By Kitty LeShay - ReminderNews
Stafford - posted Thu., Mar. 31, 2011
Dee Paradis, art coordinator, explains how tessellations are created. Photos by Kitty LeShay.
Dee Paradis, art coordinator, explains how tessellations are created. Photos by Kitty LeShay.

Visitors to the Stafford Library now have the chance to enjoy a collection of artwork produced by the Visual Arts Department of the Stafford school system. The all-district art show is on display for the entire month of April.

Works in nearly all media, by pre-kindergarten through 12th-grade students, are in display cases, hanging on walls, and free-standing.
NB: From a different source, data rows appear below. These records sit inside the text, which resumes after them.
-- ==== Sys2Proof/Laws/KeptPke.lean ====
section
/-! SUPPORT. What each operation of Machine/Pke.lean keeps: the fuses, the life counters, the queue, and memory or its form. -/

namespace Sys2Proof.Machine

theorem pkeRefuse_core (r : Req) (status : Nat) (s : State) : SameAll (pkeRefuse r status s) s := ⟨rfl, rfl, rfl⟩

@[simp] theorem pkeRefuse_copies (r : Req) (status : Nat) (s : State) : (pkeRefuse r status s).lc.copies = s.lc.copies := (pkeRefuse_core r status s).1

@[simp] theorem pkeRefuse_life (r : Req) (status : Nat) (s : State) : (pkeRefuse r status s).fv.life = s.fv.life := (pkeRefuse_core r status s).2.1

@[simp] theorem pkeRefuse_pending (r : Req) (status : Nat) (s : State) : (pkeRefuse r status s).pending = s.pending := (pkeRefuse_core r status s).2.2

theorem pkeRefuseHeld_core (r : Req) (status cinch code : Nat) (s : State) : SameAll (pkeRefuseHeld r status cinch code s) s := by
  unfold pkeRefuseHeld
  split <;> simp [SameAll]

@[simp] theorem pkeRefuseHeld_copies (r : Req) (status cinch code : Nat) (s : State) : (pkeRefuseHeld r status cinch code s).lc.copies = s.lc.copies := (pkeRefuseHeld_core r status cinch code s).1

@[simp] theorem pkeRefuseHeld_life (r : Req) (status cinch code : Nat) (s : State) : (pkeRefuseHeld r status cinch code s).fv.life = s.fv.life := (pkeRefuseHeld_core r status cinch code s).2.1

@[simp] theorem pkeRefuseHeld_pending (r : Req) (status cinch code : Nat) (s : State) : (pkeRefuseHeld r status cinch code s).pending = s.pending := (pkeRefuseHeld_core r status cinch code s).2.2

theorem pkeSubmit_core (r : Req) (b : List Byte) (key aux : Rein) (cinch staged : Nat) (s : State) : SameAll (pkeSubmit r b key aux cinch staged s).2.2 s := by simp [pkeSubmit, SameAll]

@[simp] theorem pkeSubmit_copies (r : Req) (b : List Byte) (key aux : Rein) (cinch staged : Nat) (s : State) : (pkeSubmit r b key aux cinch staged s).2.2.lc.copies = s.lc.copies := (pkeSubmit_core r b key aux cinch staged s).1

@[simp] theorem pkeSubmit_life (r : Req) (b : List Byte) (key aux : Rein) (cinch staged : Nat) (s : State) : (pkeSubmit r b key aux cinch staged s).2.2.fv.life = s.fv.life := (pkeSubmit_core r b key aux cinch staged s).2.1

@[simp] theorem pkeSubmit_pending (r : Req) (b : List Byte) (key aux : Rein) (cinch staged : Nat) (s : State) : (pkeSubmit r b key aux cinch staged s).2.2.pending = s.pending := (pkeSubmit_core r b key aux cinch staged s).2.2

theorem putPJob_core (j : PJob) (s : State) : SameAll (putPJob j s) s := ⟨rfl, rfl, rfl⟩

@[simp] theorem putPJob_copies (j : PJob) (s : State) : (putPJob j s).lc.copies = s.lc.copies := (putPJob_core j s).1

@[simp] theorem putPJob_life (j : PJob) (s : State) : (putPJob j s).fv.life = s.fv.life := (putPJob_core j s).2.1

@[simp] theorem putPJob_pending (j : PJob) (s : State) : (putPJob j s).pending = s.pending := (putPJob_core j s).2.2

theorem startJob_core (j : PJob) (e : Nat) (s : State) : SameAll (startJob j e s) s := ⟨rfl, rfl, rfl⟩

@[simp] theorem startJob_copies (j : PJob) (e : Nat) (s : State) : (startJob j e s).lc.copies = s.lc.copies := (startJob_core j e s).1
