-- ==== Sys2Proof/Laws/KeptWaits.lean ====
section
/-! SUPPORT. What each operation of Machine/Waits.lean keeps: the fuses, the life counters, the queue, and memory or its form. -/

namespace Sys2Proof.Machine

theorem updWin_core (u c w : Nat) (f : Win → Win) (s : State) : SameAll (updWin u c w f s) s := by
  unfold updWin
  split <;> simp [SameAll]

@[simp] theorem updWin_copies (u c w : Nat) (f : Win → Win) (s : State) : (updWin u c w f s).lc.copies = s.lc.copies := (updWin_core u c w f s).1

@[simp] theorem updWin_life (u c w : Nat) (f : Win → Win) (s : State) : (updWin u c w f s).fv.life = s.fv.life := (updWin_core u c w f s).2.1

@[simp] theorem updWin_pending (u c w : Nat) (f : Win → Win) (s : State) : (updWin u c w f s).pending = s.pending := (updWin_core u c w f s).2.2

theorem submitWin_core (u : Nat) (r : Req) (c w staged : Nat) (s : State) : SameAll (submitWin u r c w staged s).2.2 s := by
  unfold submitWin
  try dsimp only
  repeat' split
  all_goals simp [SameAll]

@[simp] theorem submitWin_copies (u : Nat) (r : Req) (c w staged : Nat) (s : State) : (submitWin u r c w staged s).2.2.lc.copies = s.lc.copies := (submitWin_core u r c w staged s).1

@[simp] theorem submitWin_life (u : Nat) (r : Req) (c w staged : Nat) (s : State) : (submitWin u r c w staged s).2.2.fv.life = s.fv.life := (submitWin_core u r c w staged s).2.1

@[simp] theorem submitWin_pending (u : Nat) (r : Req) (c w staged : Nat) (s : State) : (submitWin u r c w staged s).2.2.pending = s.pending := (submitWin_core u r c w staged s).2.2

theorem tryWait_core (w : WaitReq) (s : State) : SameAll (tryWait w s) s := by
  unfold tryWait
  split <;> simp [SameAll]

@[simp] theorem tryWait_copies (w : WaitReq) (s : State) : (tryWait w s).lc.copies = s.lc.copies := (tryWait_core w s).1

@[simp] theorem tryWait_life (w : WaitReq) (s : State) : (tryWait w s).fv.life = s.fv.life := (tryWait_core w s).2.1

@[simp] theorem tryWait_pending (w : WaitReq) (s : State) : (tryWait w s).pending = s.pending := (tryWait_core w s).2.2

theorem retryWaits_core (s : State) : SameAll (retryWaits s) s := by simp [retryWaits, SameAll]

@[simp] theorem retryWaits_copies (s : State) : (retryWaits s).lc.copies = s.lc.copies := (retryWaits_core s).1

@[simp] theorem retryWaits_life (s : State) : (retryWaits s).fv.life = s.fv.life := (retryWaits_core s).2.1

@[simp] theorem retryWaits_pending (s : State) : (retryWaits s).pending = s.pending := (retryWaits_core s).2.2

theorem winGo_core (u c w : Nat) (s : State) : SameAll (winGo u c w s) s := by simp [winGo, SameAll]

@[simp] theorem winGo_copies (u c w : Nat) (s : State) : (winGo u c w s).lc.copies = s.lc.copies := (winGo_core u c w s).1

@[simp] theorem winGo_life (u c w : Nat) (s : State) : (winGo u c w s).fv.life = s.fv.life := (winGo_core u c w s).2.1

@[simp] theorem winGo_pending (u c w : Nat) (s : State) : (winGo u c w s).pending = s.pending := (winGo_core u c w s).2.2

theorem abortWait_core (w : WaitReq) (s : State) : SameAll (abortWait w s) s := by
  unfold abortWait
  try dsimp only
  repeat' split
  all_goals simp [SameAll]

@[simp] theorem abortWait_copies (w : WaitReq) (s : State) : (abortWait w s).lc.copies = s.lc.copies := (abortWait_core w s).1

@[simp] theorem abortWait_life (w : WaitReq) (s : State) : (abortWait w s).fv.life = s.fv.life := (abortWait_core w s).2.1

@[simp] theorem abortWait_pending (w : WaitReq) (s : State) : (abortWait w s).pending = s.pending := (abortWait_core w s).2.2

theorem endWaits_core (test : Req → Bool) (s : State) : SameAll (endWaits test s) s := by simp [endWaits, SameAll]

@[simp] theorem endWaits_copies (test : Req → Bool) (s : State) : (endWaits test s).lc.copies = s.lc.copies := (endWaits_core test s).1

@[simp] theorem endWaits_life (test : Req → Bool) (s : State) : (endWaits test s).fv.life = s.fv.life := (endWaits_core test s).2.1

@[simp] theorem endWaits_pending (test : Req → Bool) (s : State) : (endWaits test s).pending = s.pending := (endWaits_core test s).2.2

theorem updWin_same (u c w : Nat) (f : Win → Win) (s : State) : SameMem (updWin u c w f s) s := by
  unfold updWin
  split <;> simp [SameMem]

@[simp] theorem updWin_mem (u c w : Nat) (f : Win → Win) (s : State) : (updWin u c w f s).mem = s.mem := updWin_same u c w f s

theorem submitWin_wf (u : Nat) (r : Req) (c w staged : Nat) (s : State) : KeepMem (submitWin u r c w staged s).2.2 s := by
  unfold submitWin
  try dsimp only
  iterate 8 all_goals (try first | with_reducible exact KeepMem.refl _ | assumption | split | with_reducible refine KeepMem.trans (stallSubmit_wf ..) ?_ | with_reducible refine KeepMem.trans (tackSubmit_wf ..) ?_ | with_reducible refine KeepMem.trans (cinchStage_wf ..) ?_ | with_reducible refine KeepMem.trans (KeepMem.of_eq (cinchOpen_mem ..)) ?_ | with_reducible refine KeepMem.trans (KeepMem.of_eq (refuseReq_mem ..)) ?_ | with_reducible refine KeepMem.trans (KeepMem.of_eq (cinchCommit_mem ..)) ?_ | with_reducible refine KeepMem.trans (KeepMem.of_eq (cinchAbort_mem ..)) ?_ | with_reducible refine KeepMem.trans (KeepMem.of_eq (cinchQuery_mem ..)) ?_ | with_reducible refine KeepMem.trans (KeepMem.of_eq (cinchLookup_mem ..)) ?_ | with_reducible refine KeepMem.trans (KeepMem.of_eq (cipherSubmit_mem ..)) ?_ | with_reducible refine KeepMem.trans (KeepMem.of_eq (pkeSubmit_mem ..)) ?_ | with_reducible refine KeepMem.trans (KeepMem.of_eq (cinchResolve_mem ..)) ?_)

theorem tryWait_wf (w : WaitReq) (s : State) : KeepMem (tryWait w s) s := by
  unfold tryWait
  try dsimp only
  iterate 30 all_goals (try first | with_reducible exact KeepMem.refl _ | assumption | split | with_reducible refine KeepMem.trans (submitWin_wf ..) ?_ | (apply KeepMem.of_eq; simp; done) | with_reducible refine KeepMem.trans (KeepMem.record ..) ?_)

theorem retryWaits_wf (s : State) : KeepMem (retryWaits s) s := by
  unfold retryWaits
  try dsimp only
  iterate 30 all_goals (try first | with_reducible exact KeepMem.refl _ | assumption | split | with_reducible refine KeepMem.trans (tryWait_wf ..) ?_ | with_reducible refine KeepMem.trans (KeepMem.foldl (fun _ _ => ?_) _ _) ?_ | (apply KeepMem.of_eq; simp; done) | with_reducible refine KeepMem.trans (KeepMem.record ..) ?_)

theorem winGo_wf (u c w : Nat) (s : State) : KeepMem (winGo u c w s) s := by
  unfold winGo
  try dsimp only
  iterate 8 all_goals (try first | with_reducible exact KeepMem.refl _ | assumption | split | with_reducible refine KeepMem.trans (tryWait_wf ..) ?_ | with_reducible refine KeepMem.trans (KeepMem.of_eq (updWin_mem ..)) ?_)

theorem abortWait_same (w : WaitReq) (s : State) : SameMem (abortWait w s) s := by
  unfold abortWait
  try dsimp only
  repeat' split
  all_goals simp [SameMem]

@[simp] theorem abortWait_mem (w : WaitReq) (s : State) : (abortWait w s).mem = s.mem := abortWait_same w s

theorem endWaits_same (test : Req → Bool) (s : State) : SameMem (endWaits test s) s := by simp [endWaits, SameMem]

@[simp] theorem endWaits_mem (test : Req → Bool) (s : State) : (endWaits test s).mem = s.mem := endWaits_same test s

end Sys2Proof.Machine
end

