-- ==== Sys2Proof/Laws/KeptCsr.lean ====
section
/-! SUPPORT. What each operation of Machine/Csr.lean keeps: the fuses, the life counters, the queue, and memory or its form. -/

namespace Sys2Proof.Machine

theorem onLow_core (p : Put) (f : W32 → State → State) (s : State) (h : ∀ v t, SameAll (f v t) t) : SameAll (onLow p f s) s := by
  unfold onLow
  split
  · exact h _ _
  · exact SameAll.refl _

@[simp] theorem onLow_copies (p : Put) (f : W32 → State → State) (s : State) (h : ∀ v t, (f v t).lc.copies = t.lc.copies) : (onLow p f s).lc.copies = s.lc.copies := by
  unfold onLow
  split
  · exact h _ _
  · rfl

@[simp] theorem onLow_life (p : Put) (f : W32 → State → State) (s : State) (h : ∀ v t, (f v t).fv.life = t.fv.life) : (onLow p f s).fv.life = s.fv.life := by
  unfold onLow
  split
  · exact h _ _
  · rfl

@[simp] theorem onLow_pending (p : Put) (f : W32 → State → State) (s : State) (h : ∀ v t, (f v t).pending = t.pending) : (onLow p f s).pending = s.pending := by
  unfold onLow
  split
  · exact h _ _
  · rfl

theorem onHigh_core (p : Put) (f : W32 → State → State) (s : State) (h : ∀ v t, SameAll (f v t) t) : SameAll (onHigh p f s) s := by
  unfold onHigh
  split
  · exact h _ _
  · exact SameAll.refl _

@[simp] theorem onHigh_copies (p : Put) (f : W32 → State → State) (s : State) (h : ∀ v t, (f v t).lc.copies = t.lc.copies) : (onHigh p f s).lc.copies = s.lc.copies := by
  unfold onHigh
  split
  · exact h _ _
  · rfl

@[simp] theorem onHigh_life (p : Put) (f : W32 → State → State) (s : State) (h : ∀ v t, (f v t).fv.life = t.fv.life) : (onHigh p f s).fv.life = s.fv.life := by
  unfold onHigh
  split
  · exact h _ _
  · rfl

@[simp] theorem onHigh_pending (p : Put) (f : W32 → State → State) (s : State) (h : ∀ v t, (f v t).pending = t.pending) : (onHigh p f s).pending = s.pending := by
  unfold onHigh
  split
  · exact h _ _
  · rfl

theorem winRead_core (lo : Bool) (u c w : Nat) (f : Field) (s : State) : SameAll (winRead lo u c w f s).2 s := by
  unfold winRead
  try dsimp only
  repeat' split
  all_goals (first | (simp [SameAll]; done) | exact ⟨rfl, rfl, rfl⟩ | (simp_all [SameAll]; done) | grind [SameAll] | (simp [SameAll]; grind [SameAll]) | (simp +zetaDelta [SameAll]; done) | ((try dsimp only); (repeat' (first | (exact SameAll.refl _) | assumption | (simp [SameAll]; done) | split | with_reducible refine SameAll.trans (updWin_core ..) ?_ | with_reducible refine SameAll.trans (SameAll.foldl (fun _ _ => ?_) _ _) ?_ | with_reducible refine SameAll.trans (SameAll.foldr (fun _ _ => ?_) _ _) ?_ | with_reducible refine SameAll.trans ⟨rfl, rfl, rfl⟩ ?_)); done) | (refine SameAll.foldl ?_ _ _; intro st x; (try dsimp only); (repeat' split); all_goals (first | (simp [SameAll]; done) | (simp_all [SameAll]; done) | grind [SameAll])))

@[simp] theorem winRead_copies (lo : Bool) (u c w : Nat) (f : Field) (s : State) : (winRead lo u c w f s).2.lc.copies = s.lc.copies := (winRead_core lo u c w f s).1

@[simp] theorem winRead_life (lo : Bool) (u c w : Nat) (f : Field) (s : State) : (winRead lo u c w f s).2.fv.life = s.fv.life := (winRead_core lo u c w f s).2.1

@[simp] theorem winRead_pending (lo : Bool) (u c w : Nat) (f : Field) (s : State) : (winRead lo u c w f s).2.pending = s.pending := (winRead_core lo u c w f s).2.2

theorem winPut_core (u c w : Nat) (f : Win → Win) (s : State) : SameAll (winPut u c w f s) s := by
  unfold winPut
  try dsimp only
  repeat' split
  all_goals (first | (simp [SameAll]; done) | exact ⟨rfl, rfl, rfl⟩ | (simp_all [SameAll]; done) | grind [SameAll] | (simp [SameAll]; grind [SameAll]) | (simp +zetaDelta [SameAll]; done) | ((try dsimp only); (repeat' (first | (exact SameAll.refl _) | assumption | (simp [SameAll]; done) | split | with_reducible refine SameAll.trans (updWin_core ..) ?_ | with_reducible refine SameAll.trans (SameAll.foldl (fun _ _ => ?_) _ _) ?_ | with_reducible refine SameAll.trans (SameAll.foldr (fun _ _ => ?_) _ _) ?_ | with_reducible refine SameAll.trans ⟨rfl, rfl, rfl⟩ ?_)); done) | (refine SameAll.foldl ?_ _ _; intro st x; (try dsimp only); (repeat' split); all_goals (first | (simp [SameAll]; done) | (simp_all [SameAll]; done) | grind [SameAll])))

@[simp] theorem winPut_copies (u c w : Nat) (f : Win → Win) (s : State) : (winPut u c w f s).lc.copies = s.lc.copies := (winPut_core u c w f s).1

@[simp] theorem winPut_life (u c w : Nat) (f : Win → Win) (s : State) : (winPut u c w f s).fv.life = s.fv.life := (winPut_core u c w f s).2.1

@[simp] theorem winPut_pending (u c w : Nat) (f : Win → Win) (s : State) : (winPut u c w f s).pending = s.pending := (winPut_core u c w f s).2.2

theorem winWrite_core (u c w : Nat) (f : Field) (p : Put) (s : State) : SameAll (winWrite u c w f p s) s := by
  unfold winWrite
  try dsimp only
  repeat' split
  all_goals (first | (simp [SameAll]; done) | exact ⟨rfl, rfl, rfl⟩ | (simp_all [SameAll]; done) | grind [SameAll] | (simp [SameAll]; grind [SameAll]) | (simp +zetaDelta [SameAll]; done) | ((try dsimp only); (repeat' (first | (exact SameAll.refl _) | assumption | (simp [SameAll]; done) | split | with_reducible refine SameAll.trans (updWin_core ..) ?_ | with_reducible refine SameAll.trans (winGo_core ..) ?_ | with_reducible refine SameAll.trans (winPut_core ..) ?_ | with_reducible refine SameAll.trans (SameAll.foldl (fun _ _ => ?_) _ _) ?_ | with_reducible refine SameAll.trans (SameAll.foldr (fun _ _ => ?_) _ _) ?_ | with_reducible refine SameAll.trans ⟨rfl, rfl, rfl⟩ ?_)); done) | (refine SameAll.foldl ?_ _ _; intro st x; (try dsimp only); (repeat' split); all_goals (first | (simp [SameAll]; done) | (simp_all [SameAll]; done) | grind [SameAll])))

@[simp] theorem winWrite_copies (u c w : Nat) (f : Field) (p : Put) (s : State) : (winWrite u c w f p s).lc.copies = s.lc.copies := (winWrite_core u c w f p s).1

@[simp] theorem winWrite_life (u c w : Nat) (f : Field) (p : Put) (s : State) : (winWrite u c w f p s).fv.life = s.fv.life := (winWrite_core u c w f p s).2.1

@[simp] theorem winWrite_pending (u c w : Nat) (f : Field) (p : Put) (s : State) : (winWrite u c w f p s).pending = s.pending := (winWrite_core u c w f p s).2.2

theorem winsRead_core (who : Who) (lo : Bool) (u o : Nat) (s : State) : SameAll (winsRead who lo u o s).2 s := by
  unfold winsRead
  try dsimp only
  repeat' split
  all_goals (first | (simp [SameAll]; done) | exact ⟨rfl, rfl, rfl⟩ | (simp_all [SameAll]; done) | grind [SameAll, winRead_core] | (simp [SameAll]; grind [SameAll, winRead_core]) | (simp +zetaDelta [SameAll]; done) | ((try dsimp only); (repeat' (first | (exact SameAll.refl _) | assumption | (simp [SameAll]; done) | split | with_reducible refine SameAll.trans (winRead_core ..) ?_ | with_reducible refine SameAll.trans (SameAll.foldl (fun _ _ => ?_) _ _) ?_ | with_reducible refine SameAll.trans (SameAll.foldr (fun _ _ => ?_) _ _) ?_ | with_reducible refine SameAll.trans ⟨rfl, rfl, rfl⟩ ?_)); done) | (refine SameAll.foldl ?_ _ _; intro st x; (try dsimp only); (repeat' split); all_goals (first | (simp [SameAll]; done) | (simp_all [SameAll]; done) | grind [SameAll, winRead_core])))

@[simp] theorem winsRead_copies (who : Who) (lo : Bool) (u o : Nat) (s : State) : (winsRead who lo u o s).2.lc.copies = s.lc.copies := (winsRead_core who lo u o s).1

@[simp] theorem winsRead_life (who : Who) (lo : Bool) (u o : Nat) (s : State) : (winsRead who lo u o s).2.fv.life = s.fv.life := (winsRead_core who lo u o s).2.1

@[simp] theorem winsRead_pending (who : Who) (lo : Bool) (u o : Nat) (s : State) : (winsRead who lo u o s).2.pending = s.pending := (winsRead_core who lo u o s).2.2
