theorem startFlush_wf (s : State) : KeepMem (startFlush s) s := by
  unfold startFlush
  try dsimp only
  iterate 30 all_goals (try first | with_reducible exact KeepMem.refl _ | assumption | split | with_reducible refine KeepMem.trans (powerLoss_wf ..) ?_ | with_reducible refine KeepMem.trans (KeepMem.foldl (fun _ _ => ?_) _ _) ?_ | with_reducible refine KeepMem.trans (KeepMem.foldr (fun _ _ => ?_) _ _) ?_ | with_reducible refine KeepMem.trans (KeepMem.foldl_fst (fun _ _ => ?_) _ _) ?_ | with_reducible refine KeepMem.trans (KeepMem.foldl_snd (fun _ _ => ?_) _ _) ?_ | with_reducible refine KeepMem.trans (KeepMem.foldl_thd (fun _ _ => ?_) _ _) ?_ | (apply KeepMem.of_eq; simp; done) | with_reducible refine KeepMem.trans (KeepMem.record ..) ?_)

theorem cutLock_same (s : State) : SameMem (cutLock s) s := by
  unfold cutLock
  try dsimp only
  repeat' split
  all_goals (first | (simp [SameMem]; done) | exact rfl | (simp_all [SameMem]; done) | grind [SameMem, drawNat_same] | (simp [SameMem]; grind [SameMem, drawNat_same]) | (simp +zetaDelta [SameMem]; done) | ((try dsimp only); (repeat' (first | (exact SameMem.refl _) | assumption | (simp [SameMem]; done) | split | with_reducible refine SameMem.trans (drawNat_same ..) ?_ | with_reducible refine SameMem.trans (SameMem.foldl (fun _ _ => ?_) _ _) ?_ | with_reducible refine SameMem.trans (SameMem.foldr (fun _ _ => ?_) _ _) ?_ | with_reducible refine SameMem.trans rfl ?_)); done) | (refine SameMem.foldl ?_ _ _; intro st x; (try dsimp only); (repeat' split); all_goals (first | (simp [SameMem]; done) | (simp_all [SameMem]; done) | grind [SameMem, drawNat_same])))

@[simp] theorem cutLock_mem (s : State) : (cutLock s).mem = s.mem := cutLock_same s

theorem commitLatches_same (s : State) : SameMem (commitLatches s) s := by
  unfold commitLatches
  try dsimp only
  repeat' split
  all_goals (first | (simp [SameMem]; done) | exact rfl | (simp_all [SameMem]; done) | grind [SameMem] | (simp [SameMem]; grind [SameMem]) | (simp +zetaDelta [SameMem]; done) | ((try dsimp only); (repeat' (first | (exact SameMem.refl _) | assumption | (simp [SameMem]; done) | split | with_reducible refine SameMem.trans (SameMem.foldl (fun _ _ => ?_) _ _) ?_ | with_reducible refine SameMem.trans (SameMem.foldr (fun _ _ => ?_) _ _) ?_ | with_reducible refine SameMem.trans rfl ?_)); done) | (refine SameMem.foldl ?_ _ _; intro st x; (try dsimp only); (repeat' split); all_goals (first | (simp [SameMem]; done) | (simp_all [SameMem]; done) | grind [SameMem])))

@[simp] theorem commitLatches_mem (s : State) : (commitLatches s).mem = s.mem := commitLatches_same s

theorem settleFuses_same (s : State) : SameMem (settleFuses s) s := by
  unfold settleFuses
  try dsimp only
  repeat' split
  all_goals (first | (simp [SameMem]; done) | exact rfl | (simp_all [SameMem]; done) | grind [SameMem] | (simp [SameMem]; grind [SameMem]) | (simp +zetaDelta [SameMem]; done) | ((try dsimp only); (repeat' (first | (exact SameMem.refl _) | assumption | (simp [SameMem]; done) | split | with_reducible refine SameMem.trans (custodyResp_same ..) ?_ | with_reducible refine SameMem.trans (readCopies_same ..) ?_ | with_reducible refine SameMem.trans (programCopies_same ..) ?_ | with_reducible refine SameMem.trans (SameMem.foldl (fun _ _ => ?_) _ _) ?_ | with_reducible refine SameMem.trans (SameMem.foldr (fun _ _ => ?_) _ _) ?_ | with_reducible refine SameMem.trans rfl ?_)); done) | (refine SameMem.foldl ?_ _ _; intro st x; (try dsimp only); (repeat' split); all_goals (first | (simp [SameMem]; done) | (simp_all [SameMem]; done) | grind [SameMem])))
They are tucked into every corner of the library, and searching them out is a worthwhile endeavor.

Art teacher Dee Paradis, art department co-coordinator and elementary art teacher, organized the show, and art teachers Liz Vannelli (middle school), Amanda Fischetti (high school) and Tannis Longmore (elementary school) motivated their students to produce art worthy of exhibition.

“When we first assign a project, we often hear students tell us it’s too hard and they can’t do it, or they are not good at that. When they finish their project, we often hear them say that they can’t believe they did it,” Paradis said.

Visitors may learn about some techniques they have never heard of and learn a bit about historical influences on art, as well. “I love working history into art. Now [classes are learning about] the Silk Roadand using beads to barter. The kids are trading their beads this week to acquire the ones they want to make their necklaces next week,” Paradis said.

Third-graders worked on cartouches, which were pendants worn by Egyptian royalty, while fifth-grade students used a method known as sgraffito – borrowed from ancient Greece– to decorate their pottery. Second-graders used lace, buttons, beads and sticks to make their action collages and tessellations, which are renditions beginning with one square piece of cardboard of a certain shape which then interlock and repeat.

Middle school students worked on making batiks, scratch boards and watercolors. “We made a lot of the watercolors ourselves. We brought in coffee, teas, tomatoes and cooked grass and leaves to get greens like people once created watercolors,” Paradis said. “And we made our paint brushes out of yucca, a desert succulent.”

High school students created pencil portraits, as well as works in oils and watercolor.

The art teachers are dedicated to finding a path to success for all their students. “Some students may not be proficient in one medium, but find they excel in another. We try to open the door through whatever interest a child has,” Paradis said, as she pointed out some Middle East-inspired designs made with a compass.

Paradis expressed her gratitude to the town and administration for their support of the arts. “With art, you can feel or do or be anything you want,” she said.